- RECORDS TO PROCESS:
-- ==== Sys2Proof/Tests/Slice0.lean ====
section
/-! SUPPORT. Small tests, each from a vector of spec/95_test_vectors.md or a rule's own example, and the witnesses that
the hypotheses of the obligations can be met. -/

namespace Sys2Proof.Tests

open Sys2Proof.Machine

/-! ## Helpers -/

/-- The clock (4, 198) of premise K. -/
def clockK : ClockConfig := ⟨.t4, 198⟩

/-- A state with the given elements, an empty trace and the given script of the environment. -/
def mk (ts : TransactionStatus) (is : InternalStatus) (pt : PendingTransfer) (env : Env := State.reset.env) : State :=
  { State.reset with
    ts := ts
    is := is
    pt := pt
    cc := some clockK
    clockReg := clockK
    env := env }

/-- `⟨Idle, Idle, empty, (4,198)⟩` with the driver's next answers to a START. -/
def idleWith (starts : List StartAnswer) : State := mk .idle .idle .empty { State.reset.env with starts := starts }

/-- A transfer in flight with the driver's next answers. -/
def moving (is : InternalStatus) (pt : PendingTransfer) (recvs : List RecvAnswer) (sends : List SendAnswer) : State :=
  mk .addressAcked is pt { State.reset.env with recvs := recvs, sends := sends }

/-- The events of a step from an empty trace, without the readiness queries. -/
def events : Result State → List Event
  | .next t => observed t.trace
  | .fault _ => []
  | .refused _ => []

/-- The elements of the block's state after a step. -/
def left : Result State → Option (TransactionStatus × InternalStatus × PendingTransfer × Option ClockConfig)
  | .next t => some (t.ts, t.is, t.pt, t.cc)
  | .fault _ => none
  | .refused _ => none

/-- The fault of a step. -/
def faultOf : Result State → Option Fault
  | .next _ => none
  | .fault f => some f
  | .refused _ => none

/-- A formula of the table of L2.2: its four values. -/
def tableFormula (a b c d : Int) : Tier → Int → Int
  | .t1, _ => a
  | .t4, _ => b
  | .t16, _ => c
  | .t64, _ => d

/-- The fields of a request with the request type of the notation of R103. -/
def ioFields (wValue wIndex wLength : Word16) : Fields := ⟨0x41, wValue, wIndex, wLength⟩

/-! ## WellFormed refuses each ill-formed term (R193, R209, R267) -/

theorem test_wellFormed_refuses_delay_with_data_stage : (Instr.setDelay ⟨0x41, 100, 0, 1⟩).wellFormed = false := by decide
theorem test_wellFormed_refuses_delay_zero : (Instr.setDelay ⟨0x41, 0, 0, 0⟩).wellFormed = false := by decide
theorem test_wellFormed_refuses_delay_0x8000 : (Instr.setDelay ⟨0x41, 0x8000, 0, 0⟩).wellFormed = false := by decide
theorem test_wellFormed_accepts_delay_0x7FFF : (Instr.setDelay ⟨0x41, 0x7FFF, 0, 0⟩).wellFormed = true := by decide

/-! ## Decoding, from words written out in spec/95_test_vectors.md -/

theorem test_decode_echo :
    decodeBytes [0xC1, 0x00, 0xCD, 0xAB, 0x00, 0x00, 0x02, 0x00] = .ok (.echo ⟨0xC1, 0xABCD, 0, 2⟩) := rfl
theorem test_decode_getCapabilities :
    decodeBytes [0xC1, 0x01, 0x00, 0x00, 0x00, 0x00, 0x04, 0x00] = .ok (.getCapabilities ⟨0xC1, 0, 0, 4⟩) := rfl
theorem test_decode_setDelay :
    decodeBytes [0x41, 0x02, 0xD0, 0x07, 0x00, 0x00, 0x00, 0x00] = .ok (.setDelay ⟨0x41, 2000, 0, 0⟩) := rfl
theorem test_decode_getStatus :
    decodeBytes [0xC1, 0x03, 0x00, 0x00, 0x00, 0x00, 0x01, 0x00] = .ok (.getStatus ⟨0xC1, 0, 0, 1⟩) := rfl
theorem test_decode_performIo :
    decodeBytes [0xC1, 0x04, 0x01, 0x00, 0x50, 0x00, 0x04, 0x00] = .ok (.performIo ⟨0xC1, 1, 0x50, 4⟩) := rfl
theorem test_decode_performIoBegin :
    decodeBytes [0x41, 0x05, 0x00, 0x00, 0x50, 0x00, 0x01, 0x00] = .ok (.performIoBegin ⟨0x41, 0, 0x50, 1⟩) := rfl
theorem test_decode_performIoEnd :
    decodeBytes [0xC1, 0x06, 0x01, 0x00, 0x50, 0x00, 0x02, 0x00] = .ok (.performIoEnd ⟨0xC1, 1, 0x50, 2⟩) := rfl
theorem test_decode_performIoBeginEnd :
    decodeBytes [0xC1, 0x07, 0x01, 0x00, 0x68, 0x00, 0x0A, 0x00] = .ok (.performIoBeginEnd ⟨0xC1, 1, 0x68, 10⟩) := rfl
theorem test_decode_unknown_0x08 :
    decodeBytes [0xC1, 0x08, 0x00, 0x00, 0x00, 0x00, 0x00, 0x00] = .error (.unknownOpcode 0x08) := rfl
theorem test_decode_unknown_0xFF :
    decodeBytes [0xC1, 0xFF, 0x00, 0x00, 0x00, 0x00, 0x00, 0x00] = .error (.unknownOpcode 0xFF) := rfl

/-- The operand rows of L2.1: the wire address and the direction. -/
theorem test_operands_of_L2_1 :
    addr8 (packetOf 0x04 (ioFields 0x0000 0x0050 1)) = 0xA0
    ∧ addr8 (packetOf 0x07 (ioFields 0x0001 0x007F 1)) = 0xFF
    ∧ addr8 (packetOf 0x07 (ioFields 0x0001 0x00D0 1)) = 0xA1
    ∧ addr8 (packetOf 0x07 (ioFields 0xFFFE 0xFF00 1)) = 0x00
    ∧ dirOf (packetOf 0x07 (ioFields 0xFFFE 0xFF00 1)) = .write
    ∧ addr8 (packetOf 0x07 (ioFields 0x8001 0x0000 1)) = 0x01
    ∧ dirOf (packetOf 0x07 (ioFields 0x8001 0x0000 1)) = .read := by decide

/-- The opcode table's words: match 0x07 under mask 0xFF, operand words of zeros; 0x08 is no row. -/
theorem test_tableWord : decodeTableWord 8 0x07 = some (.performIoBeginEnd ⟨0, 0, 0, 0⟩)
    ∧ decodeTableWord 8 0x08 = none ∧ decodeTableWord 24 0x006402 = some (.setDelay ⟨0, 100, 0, 0⟩) := by decide

/-- A placed word is what the next step runs. -/
theorem test_withFetchWord : events (step (State.reset.withFetchWord 24 0x123400))
    = [.onControlRequest ⟨encode (.echo ⟨0, 0x1234, 0, 0⟩), .write⟩, .usbReply [0x34, 0x12]] := by decide

/-! ## The Clock Configurator (L1.1, L2.2) -/

theorem test_targetFrequency : targetFrequency 1 = 1000000 ∧ targetFrequency 3 = 333333 ∧ targetFrequency 7 = 142857
    ∧ targetFrequency 3000 = 333 ∧ targetFrequency 32767 = 30 := by decide
theorem test_firstTier_accepted : computeClockWith (tableFormula 792 198 49 12) 100 = some ⟨.t4, 198⟩
    ∧ computeClockWith (tableFormula 255 63 15 3) 100 = some ⟨.t1, 255⟩
    ∧ computeClockWith (tableFormula 256 64 16 4) 100 = some ⟨.t4, 64⟩
    ∧ computeClockWith (tableFormula 0 0 0 0) 100 = some ⟨.t1, 0⟩ := by decide
theorem test_firstTier_moves_on : computeClockWith (tableFormula (-1) 0 0 0) 100 = some ⟨.t4, 0⟩
    ∧ computeClockWith (tableFormula 4000 1000 256 255) 100 = some ⟨.t64, 255⟩
    ∧ computeClockWith (tableFormula 4000 1000 256 256) 100 = none
    ∧ computeClockWith (tableFormula (-4) (-1) (-1) (-1)) 100 = none
    ∧ computeClockWith (tableFormula 300 (-5) 10 2) 100 = some ⟨.t16, 10⟩ := by decide

/-! ## The commands (L1, L2.5) -/

theorem test_echo : events (exec (.echo ⟨0xC1, 0xABCD, 0, 2⟩) State.reset) = [.usbReply [0xCD, 0xAB]] := by decide
theorem test_echo_in_flight : faultOf (exec (.echo ⟨0xC1, 0x1234, 0, 2⟩) (moving .running ⟨.read, 6, true⟩ [] []))
    = some (.hostProtocolViolation ⟨⟨0xC1, 0x00, 0x34, 0x12, 0, 0, 2, 0⟩, .write⟩) := by decide
theorem test_getCapabilities : events (exec (.getCapabilities ⟨0xC1, 0, 0, 4⟩) State.reset)
    = [.usbReply (le32 Config.caps)] := rfl
theorem test_le32 : le32 0x0EFF0009 = [0x09, 0x00, 0xFF, 0x0E] := by decide
theorem test_getStatus_power_on : events (exec (.getStatus ⟨0xC1, 0, 0, 1⟩) State.reset) = [.usbReply [0xFF]] := by
  decide
theorem test_getStatus_naked : events (exec (.getStatus ⟨0xC1, 0, 0, 1⟩) (mk .addressNaked .idle .empty))
    = [.usbReply [0x02]] := by decide
theorem test_setDelay_zero : faultOf (exec (.setDelay ⟨0x41, 0, 0, 0⟩) State.reset) = some (.undefinedDelay 0) := by
  decide
/-- L2.5: SET_DELAY 100 with a read of 6 bytes in flight, under the clock of premise K. -/
theorem test_setDelay_discards :
    let r := setDelayWith (some clockK) ⟨encode (.setDelay ⟨0x41, 100, 0, 0⟩), .write⟩
      (moving .running ⟨.read, 6, true⟩ [] [])
    events r = [.busStop, .busSetClock .t4 198, .usbStatusStage]
      ∧ left r = some (.idle, .idle, .empty, some ⟨.t4, 198⟩) := by decide
/-- L2.5: IO W 0x50 [], acknowledged: the bus stays held. -/
theorem test_performIo_empty :
    let r := exec (.performIo (ioFields 0 0x50 0)) (idleWith [.ack])
    events r = [.busStart 0xA0 Config.startTimeout .ack, .usbStatusStage]
      ∧ left r = some (.addressAcked, .running, .empty, some clockK) := ⟨rfl, rfl⟩
/-- L2.5: IO W 0x50 [], not acknowledged. -/
theorem test_performIo_nak :
    let r := exec (.performIo (ioFields 0 0x50 0)) (idleWith [.nak])
    events r = [.busStart 0xA0 Config.startTimeout .nak, .busStop, .usbStatusStage]
      ∧ left r = some (.addressNaked, .idle, .empty, some clockK) := ⟨rfl, rfl⟩
/-- P2, step 1: IO.B W 0x50 [10]. -/
theorem test_performIoBegin_arms : left (exec (.performIoBegin (ioFields 0 0x50 1)) (idleWith [.ack]))
    = some (.addressAcked, .running, ⟨.write, 1, false⟩, some clockK) := rfl
/-- L2.5: IO.E W 0x50 [] stops the bus at once. -/
theorem test_performIoEnd_stops : events (exec (.performIoEnd (ioFields 0 0x50 0)) (idleWith [.ack]))
    = [.busStart 0xA0 Config.startTimeout .ack, .busStop, .usbStatusStage] := rfl
/-- L1.7: before configuration, no reply and no bus event. -/
theorem test_performIoBeginEnd_unconfigured :
    events (exec (.performIoBeginEnd ⟨0xC1, 1, 0x50, 2⟩) { State.reset with dataStage := .read })
      = [.unanswered ⟨⟨0xC1, 0x07, 1, 0, 0x50, 0, 2, 0⟩, .read⟩] := by decide
/-- L1.9, step 1: the address is not acknowledged, and the transfer is armed all the same. -/
theorem test_performIoBeginEnd_nak :
    let r := exec (.performIoBeginEnd (ioFields 0 0x51 1)) (idleWith [.nak])
    events r = [.busStart 0xA2 Config.startTimeout .nak, .busStop]
      ∧ left r = some (.addressNaked, .idle, ⟨.write, 1, true⟩, some clockK) := ⟨rfl, rfl⟩

/-- R10: what a pass offers is at most one chunk, a scripted one too. -/
theorem test_takeTurn_holds_the_bound : (takeTurn { State.reset with
      env := { State.reset.env with turns := [.pass ⟨Config.chunkSize + 1, []⟩] } }).1
    = .pass ⟨Config.chunkSize, []⟩ := by
  simp [takeTurn, Turn.clamp, Offer.clamp]

/-! ## The pump (L1.4, L1.5, L2.4) -/

/-- L1.4: only the last read is tagged, and the stop follows the chunk. -/
theorem test_readPass_tags_last :
    let r := pump ⟨8, []⟩ (moving .running ⟨.read, 3, true⟩ [.ok 0x11, .ok 0x22, .ok 0x33] [])
    events r = [.busRecv false (.ok 0x11), .usbPut 0x11, .busRecv false (.ok 0x22), .usbPut 0x22,
        .busRecv true (.ok 0x33), .usbPut 0x33, .usbChunkComplete, .busStop]
      ∧ left r = some (.addressAcked, .idle, .empty, some clockK) := by decide
/-- L1.5: a read failure fills the rest and does not abort. -/
theorem test_readPass_fills :
    let r := pump ⟨8, []⟩ (moving .running ⟨.read, 4, true⟩ [.ok 0x5A, .fail] [])
    events r = [.busRecv false (.ok 0x5A), .usbPut 0x5A, .busRecv false .fail, .usbPut 0xFF, .usbPut 0xFF,
        .usbPut 0xFF, .usbChunkComplete, .busStop]
      ∧ left r = some (.addressNaked, .idle, .empty, some clockK) := by decide
/-- L1.5: a write failure drains the rest. -/
theorem test_writePass_drains :
    let r := pump ⟨0, [1, 2, 3]⟩ (moving .running ⟨.write, 3, true⟩ [] [.fail])
    events r = [.usbTake 1, .busSend 1 .fail, .usbTake 2, .usbTake 3, .usbChunkComplete, .busStop, .usbStatusStage]
      ∧ left r = some (.addressNaked, .idle, .empty, some clockK) := by decide
/-- L2.4, vector 8: bytes beyond the transfer are not taken. -/
theorem test_writePass_leaves_excess :
    let r := pump ⟨0, [9, 8, 7, 6]⟩ (moving .running ⟨.write, 1, false⟩ [] [.ok])
    events r = [.usbTake 9, .busSend 9 .ok, .usbChunkComplete, .usbStatusStage]
      ∧ left r = some (.addressAcked, .running, .empty, some clockK) := by decide

/-! ## Witnesses: the hypotheses of each obligation are met by a concrete state and operands -/

/-- A state with the given environment's moves to come. -/
def withTurns (turns : List Turn) (s : State) : State := { s with env := { s.env with turns := turns } }

/-- A state whose bus driver returns from no further call. -/
def stuckBus (s : State) : State := { s with env := { s.env with busLimit := some 0 } }

/-- A read of 3 bytes with END, in flight on a running bus. -/
def reading : State := moving .running ⟨.read, 3, true⟩ [.ok 1, .ok 2, .ok 3] []

/-- A write of 3 bytes with END, in flight on a running bus. -/
def writing : State := moving .running ⟨.write, 3, true⟩ [] [.ok, .ok, .ok]

/-- ECHO 0x1234. -/
def echoTurn : Turn := .request (requestEcho 0x1234)

/-- An opcode that is no command, the first one. -/
def unknownRequest : Request := ⟨packetOf 0x08 ⟨0xC1, 0, 0, 0⟩, .read⟩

- BRIEF: Only the lines from the first one of the listing up to and including the line where "def clockK : ClockConfig := ⟨.t4, 198⟩" appears are wanted, reproduced exactly.

- SOLUTION TO THIS EXERCISE:
-- ==== Sys2Proof/Tests/Slice0.lean ====
section
/-! SUPPORT. Small tests, each from a vector of spec/95_test_vectors.md or a rule's own example, and the witnesses that
the hypotheses of the obligations can be met. -/

namespace Sys2Proof.Tests

open Sys2Proof.Machine

/-! ## Helpers -/

/-- The clock (4, 198) of premise K. -/
def clockK : ClockConfig := ⟨.t4, 198⟩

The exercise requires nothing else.